--- Work request ---
Here are some records; return them all exactly.

---- Dataset

-- ==== Sys2Proof/Syntax.lean ====
section
/-! DEFINITION. The commands of the block: one constructor of `Instr` per row of spec/opcode_table.json, in the
table's order, with the row's operands.  The table gives no row any bits, so no constructor has an encoding. -/

namespace Sys2Proof

/-- A command frame as a mailbox hands it to firmware (R388), its header fields pulled apart.  The opcode is the
row's.  `rsvd` says that a reserved bit of the four header words is set; `payload` holds the words that follow the
header. -/
structure Frame where
  /-- Mailbox, 0 to 4 (R386). -/
  mb : Nat
  /-- On MB2, the cascade session that carries the command (R374, R377): 0 session A, 1 session B of a worker. -/
  partner : Nat
  rsvd : Bool
  length : Nat
  tag : Nat
  opts : Nat
  session : Word
  scope : Nat
  payload : List Word
  deriving DecidableEq, Repr



/-- A read of the BPM's state memory that found bad parity twice (R242): a cell state word or owner record by ADDR, a
link of a pool's free list, a use count of a requester and pool. -/
inductive BpmErr where
  | none | cell (a : Nat) | link (k n : Nat) | use (r k : Nat)
  deriving DecidableEq, Repr


/-- What a port's decision reads with bad parity twice (R36): a node's row, the bucket of a shaper (level 0 queue, 1 node,
2 port, its index within the die). -/
inductive SchBad where
  | none | node (n : Nat) | bucket (level i : Nat)
  deriving DecidableEq, Repr

/-- What the filter stage reads with bad parity twice (R36): the record of the packet's stream, the buckets of a meter that
it charges. -/
inductive StmBad where
  | none | record | meter (i : Nat)
  deriving DecidableEq, Repr

/-- The record rings: the learn ring of a glen (R140), a dump ring, a die's queue-sample ring, the packet-sample ring
(R502, R514), the event ring of field inputs (R343), the response ring of a mailbox (R394). -/
inductive RingName where
  | learn (g : Nat) | dump (i : Nat) | queueSample (d : Nat) | packetSample | event | response (m : Nat)
  deriving DecidableEq, Repr

/-- A read of a lookup that found bad parity twice (R36): the bucket row of the destination or of the source search, an
overflow entry, the age stamp of the entry that the source search hits, a prefix bucket row, a next-hop entry, the rule
row of the TCAM winner. -/
inductive LookupBad where
  | none | bucket | source | overflow (i : Nat) | age | prefixRow (i : Nat) | nextHop | rule
  deriving DecidableEq, Repr

/-- What the age scanner finds bad twice (R36, R129): the row it reads, the age stamp of a slot, the verify read of a
delete. -/
inductive ScanBad where
  | none | row | age (slot : Nat) | verify
  deriving DecidableEq, Repr

/-- The scanner's next visit: the glen, what it finds bad. -/
structure ScanRead where
  glen : Nat
  bad : ScanBad
  deriving DecidableEq, Repr

/-- A service of a glen's pending notifications: the glen, whether the verify read of an AUTO insert fails (R129). -/
structure LearnTry where
  glen : Nat
  verifyFails : Bool
  deriving DecidableEq, Repr

/-- A refused word's receiver (R33): its block, BAR0 address [25:16], and the pipeline whose word it is, where it is one's. -/
structure WordAt where
  block : Nat
  pip : Option Nat
  deriving DecidableEq, Repr

/-- A read of a rewrite context that found bad parity twice: a patch word (R310), a recovery function's state (R327), a
duplicate entry (R331). -/
inductive RweBad where
  | none | word | recovery | duplicate
  deriving DecidableEq, Repr


/-- What HARDWARE_ERROR_EVENT reports (R471, R484): an error condition of a source, with its ADDR and UNIT; an upset of
memory that nothing has read yet: a slice of a rule in the TCAM array, the rule's header there (R179, R181), a prefix pivot (R161), a register or a
staged copy (R428, R430); a corrected error of an HBM stack, or a row of it that fails (R470). -/
inductive HwErr where
  | source (src addr kind idx : Nat)
  | ruleFlip (g i slice value mask : Nat)
  | headerFlip (g i hdr : Nat)
  | pivotFlip (g i : Nat)
  | registerFlip (a : Nat) (staged : Bool)
  | hbmCorrected (d : Nat)
  | hbmRow (d : Nat)
  deriving DecidableEq, Repr

/-- What a start step reports when it ends: the hottest junction temperature in °C + 40, the time that full HBM training
took in ms, whether the east and the west stack trained, whether the west die and the Saddle management channel are in
service. -/
structure StartReport where
  celsius : Nat
  trainMs : Nat
  east : Bool
  west : Bool
  westUp : Bool
  deriving DecidableEq, Repr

--------

--- Answer below ---
-- ==== Sys2Proof/Syntax.lean ====
section
/-! DEFINITION. The commands of the block: one constructor of `Instr` per row of spec/opcode_table.json, in the
table's order, with the row's operands.  The table gives no row any bits, so no constructor has an encoding. -/

namespace Sys2Proof

/-- A command frame as a mailbox hands it to firmware (R388), its header fields pulled apart.  The opcode is the
row's.  `rsvd` says that a reserved bit of the four header words is set; `payload` holds the words that follow the
header. -/
structure Frame where
  /-- Mailbox, 0 to 4 (R386). -/
  mb : Nat
  /-- On MB2, the cascade session that carries the command (R374, R377): 0 session A, 1 session B of a worker. -/
  partner : Nat
  rsvd : Bool
  length : Nat
  tag : Nat
  opts : Nat
  session : Word
  scope : Nat
  payload : List Word
  deriving DecidableEq, Repr



/-- A read of the BPM's state memory that found bad parity twice (R242): a cell state word or owner record by ADDR, a
link of a pool's free list, a use count of a requester and pool. -/
inductive BpmErr where
  | none | cell (a : Nat) | link (k n : Nat) | use (r k : Nat)
  deriving DecidableEq, Repr


/-- What a port's decision reads with bad parity twice (R36): a node's row, the bucket of a shaper (level 0 queue, 1 node,
2 port, its index within the die). -/
inductive SchBad where
  | none | node (n : Nat) | bucket (level i : Nat)
  deriving DecidableEq, Repr

/-- What the filter stage reads with bad parity twice (R36): the record of the packet's stream, the buckets of a meter that
it charges. -/
inductive StmBad where
  | none | record | meter (i : Nat)
  deriving DecidableEq, Repr

/-- The record rings: the learn ring of a glen (R140), a dump ring, a die's queue-sample ring, the packet-sample ring
(R502, R514), the event ring of field inputs (R343), the response ring of a mailbox (R394). -/
inductive RingName where
  | learn (g : Nat) | dump (i : Nat) | queueSample (d : Nat) | packetSample | event | response (m : Nat)
  deriving DecidableEq, Repr

/-- A read of a lookup that found bad parity twice (R36): the bucket row of the destination or of the source search, an
overflow entry, the age stamp of the entry that the source search hits, a prefix bucket row, a next-hop entry, the rule
row of the TCAM winner. -/
inductive LookupBad where
  | none | bucket | source | overflow (i : Nat) | age | prefixRow (i : Nat) | nextHop | rule
  deriving DecidableEq, Repr

/-- What the age scanner finds bad twice (R36, R129): the row it reads, the age stamp of a slot, the verify read of a
delete. -/
inductive ScanBad where
  | none | row | age (slot : Nat) | verify
  deriving DecidableEq, Repr

/-- The scanner's next visit: the glen, what it finds bad. -/
structure ScanRead where
  glen : Nat
  bad : ScanBad
  deriving DecidableEq, Repr

/-- A service of a glen's pending notifications: the glen, whether the verify read of an AUTO insert fails (R129). -/
structure LearnTry where
  glen : Nat
  verifyFails : Bool
  deriving DecidableEq, Repr

/-- A refused word's receiver (R33): its block, BAR0 address [25:16], and the pipeline whose word it is, where it is one's. -/
structure WordAt where
  block : Nat
  pip : Option Nat
  deriving DecidableEq, Repr

/-- A read of a rewrite context that found bad parity twice: a patch word (R310), a recovery function's state (R327), a
duplicate entry (R331). -/
inductive RweBad where
  | none | word | recovery | duplicate
  deriving DecidableEq, Repr


/-- What HARDWARE_ERROR_EVENT reports (R471, R484): an error condition of a source, with its ADDR and UNIT; an upset of
memory that nothing has read yet: a slice of a rule in the TCAM array, the rule's header there (R179, R181), a prefix pivot (R161), a register or a
staged copy (R428, R430); a corrected error of an HBM stack, or a row of it that fails (R470). -/
inductive HwErr where
  | source (src addr kind idx : Nat)
  | ruleFlip (g i slice value mask : Nat)
  | headerFlip (g i hdr : Nat)
  | pivotFlip (g i : Nat)
  | registerFlip (a : Nat) (staged : Bool)
  | hbmCorrected (d : Nat)
  | hbmRow (d : Nat)
  deriving DecidableEq, Repr

/-- What a start step reports when it ends: the hottest junction temperature in °C + 40, the time that full HBM training
took in ms, whether the east and the west stack trained, whether the west die and the Saddle management channel are in
service. -/
structure StartReport where
  celsius : Nat
  trainMs : Nat
  east : Bool
  west : Bool
  westUp : Bool
  deriving DecidableEq, Repr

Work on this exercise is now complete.